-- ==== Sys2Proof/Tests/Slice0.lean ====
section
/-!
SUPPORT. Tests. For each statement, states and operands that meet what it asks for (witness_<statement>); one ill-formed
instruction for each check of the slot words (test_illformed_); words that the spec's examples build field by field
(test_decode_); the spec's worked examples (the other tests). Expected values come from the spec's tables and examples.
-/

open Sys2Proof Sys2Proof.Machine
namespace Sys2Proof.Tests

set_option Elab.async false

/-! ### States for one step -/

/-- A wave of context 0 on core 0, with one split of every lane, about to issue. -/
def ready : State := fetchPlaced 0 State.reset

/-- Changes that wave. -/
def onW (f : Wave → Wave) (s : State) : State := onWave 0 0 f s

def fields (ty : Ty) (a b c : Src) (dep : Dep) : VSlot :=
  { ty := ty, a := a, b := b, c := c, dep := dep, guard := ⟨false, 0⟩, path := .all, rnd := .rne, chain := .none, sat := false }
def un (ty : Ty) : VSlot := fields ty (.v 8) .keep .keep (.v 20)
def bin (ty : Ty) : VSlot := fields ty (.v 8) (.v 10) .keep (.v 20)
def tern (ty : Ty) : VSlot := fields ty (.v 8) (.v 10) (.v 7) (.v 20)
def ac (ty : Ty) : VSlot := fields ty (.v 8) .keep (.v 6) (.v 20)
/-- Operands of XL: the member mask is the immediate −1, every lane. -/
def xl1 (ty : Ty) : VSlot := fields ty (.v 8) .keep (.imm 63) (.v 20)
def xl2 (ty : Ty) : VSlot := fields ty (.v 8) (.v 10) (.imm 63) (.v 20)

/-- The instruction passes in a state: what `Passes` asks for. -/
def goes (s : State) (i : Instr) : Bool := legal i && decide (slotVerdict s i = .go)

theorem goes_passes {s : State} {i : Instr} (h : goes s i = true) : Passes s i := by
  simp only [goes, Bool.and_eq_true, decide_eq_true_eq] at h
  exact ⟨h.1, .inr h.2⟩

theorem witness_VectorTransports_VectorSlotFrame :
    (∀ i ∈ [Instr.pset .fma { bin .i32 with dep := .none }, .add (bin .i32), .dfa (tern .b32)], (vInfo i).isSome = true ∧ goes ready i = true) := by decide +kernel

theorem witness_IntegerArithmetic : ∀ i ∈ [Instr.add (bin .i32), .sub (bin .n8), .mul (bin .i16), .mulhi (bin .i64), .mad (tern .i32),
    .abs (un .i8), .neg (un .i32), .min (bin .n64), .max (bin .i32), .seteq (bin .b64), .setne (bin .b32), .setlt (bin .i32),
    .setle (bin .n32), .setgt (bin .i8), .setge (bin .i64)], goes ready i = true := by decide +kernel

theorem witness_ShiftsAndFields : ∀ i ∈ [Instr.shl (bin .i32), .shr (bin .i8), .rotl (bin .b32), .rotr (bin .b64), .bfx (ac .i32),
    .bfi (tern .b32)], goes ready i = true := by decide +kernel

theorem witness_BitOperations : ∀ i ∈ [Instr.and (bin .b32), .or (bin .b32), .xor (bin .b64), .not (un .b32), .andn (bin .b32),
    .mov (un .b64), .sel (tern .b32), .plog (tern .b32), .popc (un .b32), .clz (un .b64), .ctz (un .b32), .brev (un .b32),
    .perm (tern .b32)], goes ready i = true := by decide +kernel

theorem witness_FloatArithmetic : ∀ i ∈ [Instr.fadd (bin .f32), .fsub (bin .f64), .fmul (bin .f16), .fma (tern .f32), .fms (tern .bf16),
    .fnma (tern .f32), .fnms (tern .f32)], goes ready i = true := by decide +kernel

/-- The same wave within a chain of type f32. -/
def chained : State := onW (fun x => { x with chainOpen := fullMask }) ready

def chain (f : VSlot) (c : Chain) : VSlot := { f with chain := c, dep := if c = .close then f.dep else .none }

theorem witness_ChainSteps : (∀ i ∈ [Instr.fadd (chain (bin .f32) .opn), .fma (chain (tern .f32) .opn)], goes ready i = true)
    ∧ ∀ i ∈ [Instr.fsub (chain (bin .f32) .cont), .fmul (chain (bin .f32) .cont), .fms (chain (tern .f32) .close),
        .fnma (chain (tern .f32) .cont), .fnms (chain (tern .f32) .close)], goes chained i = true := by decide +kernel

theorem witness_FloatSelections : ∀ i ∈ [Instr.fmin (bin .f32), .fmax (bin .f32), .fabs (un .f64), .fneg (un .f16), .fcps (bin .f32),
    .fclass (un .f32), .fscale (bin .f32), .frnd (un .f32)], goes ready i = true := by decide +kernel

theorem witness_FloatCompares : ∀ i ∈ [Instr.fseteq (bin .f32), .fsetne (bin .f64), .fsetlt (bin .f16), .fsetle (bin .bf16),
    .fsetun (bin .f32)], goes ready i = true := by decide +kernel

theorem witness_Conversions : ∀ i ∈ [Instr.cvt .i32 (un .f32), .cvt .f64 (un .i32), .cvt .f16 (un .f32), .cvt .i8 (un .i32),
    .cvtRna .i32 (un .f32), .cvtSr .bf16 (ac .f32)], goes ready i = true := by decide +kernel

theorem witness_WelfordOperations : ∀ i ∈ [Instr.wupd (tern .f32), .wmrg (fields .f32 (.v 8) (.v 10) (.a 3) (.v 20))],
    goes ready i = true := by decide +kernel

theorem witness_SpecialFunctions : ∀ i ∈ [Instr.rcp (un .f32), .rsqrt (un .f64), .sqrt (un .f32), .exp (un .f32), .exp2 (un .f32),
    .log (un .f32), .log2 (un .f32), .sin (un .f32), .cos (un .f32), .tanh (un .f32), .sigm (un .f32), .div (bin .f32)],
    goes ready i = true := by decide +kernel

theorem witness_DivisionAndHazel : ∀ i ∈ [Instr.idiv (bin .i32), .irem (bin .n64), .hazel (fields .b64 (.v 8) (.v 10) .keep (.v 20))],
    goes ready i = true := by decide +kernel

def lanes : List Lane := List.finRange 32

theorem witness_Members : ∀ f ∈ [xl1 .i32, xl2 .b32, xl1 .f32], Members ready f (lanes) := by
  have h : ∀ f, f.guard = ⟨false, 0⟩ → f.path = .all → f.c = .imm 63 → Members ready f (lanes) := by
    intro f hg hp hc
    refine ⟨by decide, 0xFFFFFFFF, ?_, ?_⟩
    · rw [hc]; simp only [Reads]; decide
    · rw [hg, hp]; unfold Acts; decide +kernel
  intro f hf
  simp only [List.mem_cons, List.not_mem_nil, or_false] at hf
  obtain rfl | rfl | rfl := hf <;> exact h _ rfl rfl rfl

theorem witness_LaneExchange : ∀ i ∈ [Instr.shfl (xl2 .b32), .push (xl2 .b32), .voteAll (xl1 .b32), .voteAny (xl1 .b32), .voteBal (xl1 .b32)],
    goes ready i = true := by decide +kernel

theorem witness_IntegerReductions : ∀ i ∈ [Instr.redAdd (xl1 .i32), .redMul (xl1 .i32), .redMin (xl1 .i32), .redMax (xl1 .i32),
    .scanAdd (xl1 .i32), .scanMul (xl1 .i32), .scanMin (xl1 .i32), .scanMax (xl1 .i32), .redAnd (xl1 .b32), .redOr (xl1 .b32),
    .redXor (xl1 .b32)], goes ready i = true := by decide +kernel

WHAT YOU ARE ASKED TO DO. Find how many lines in the listing hold "simp", and reply with that number only.

COMPLETED TASK. 3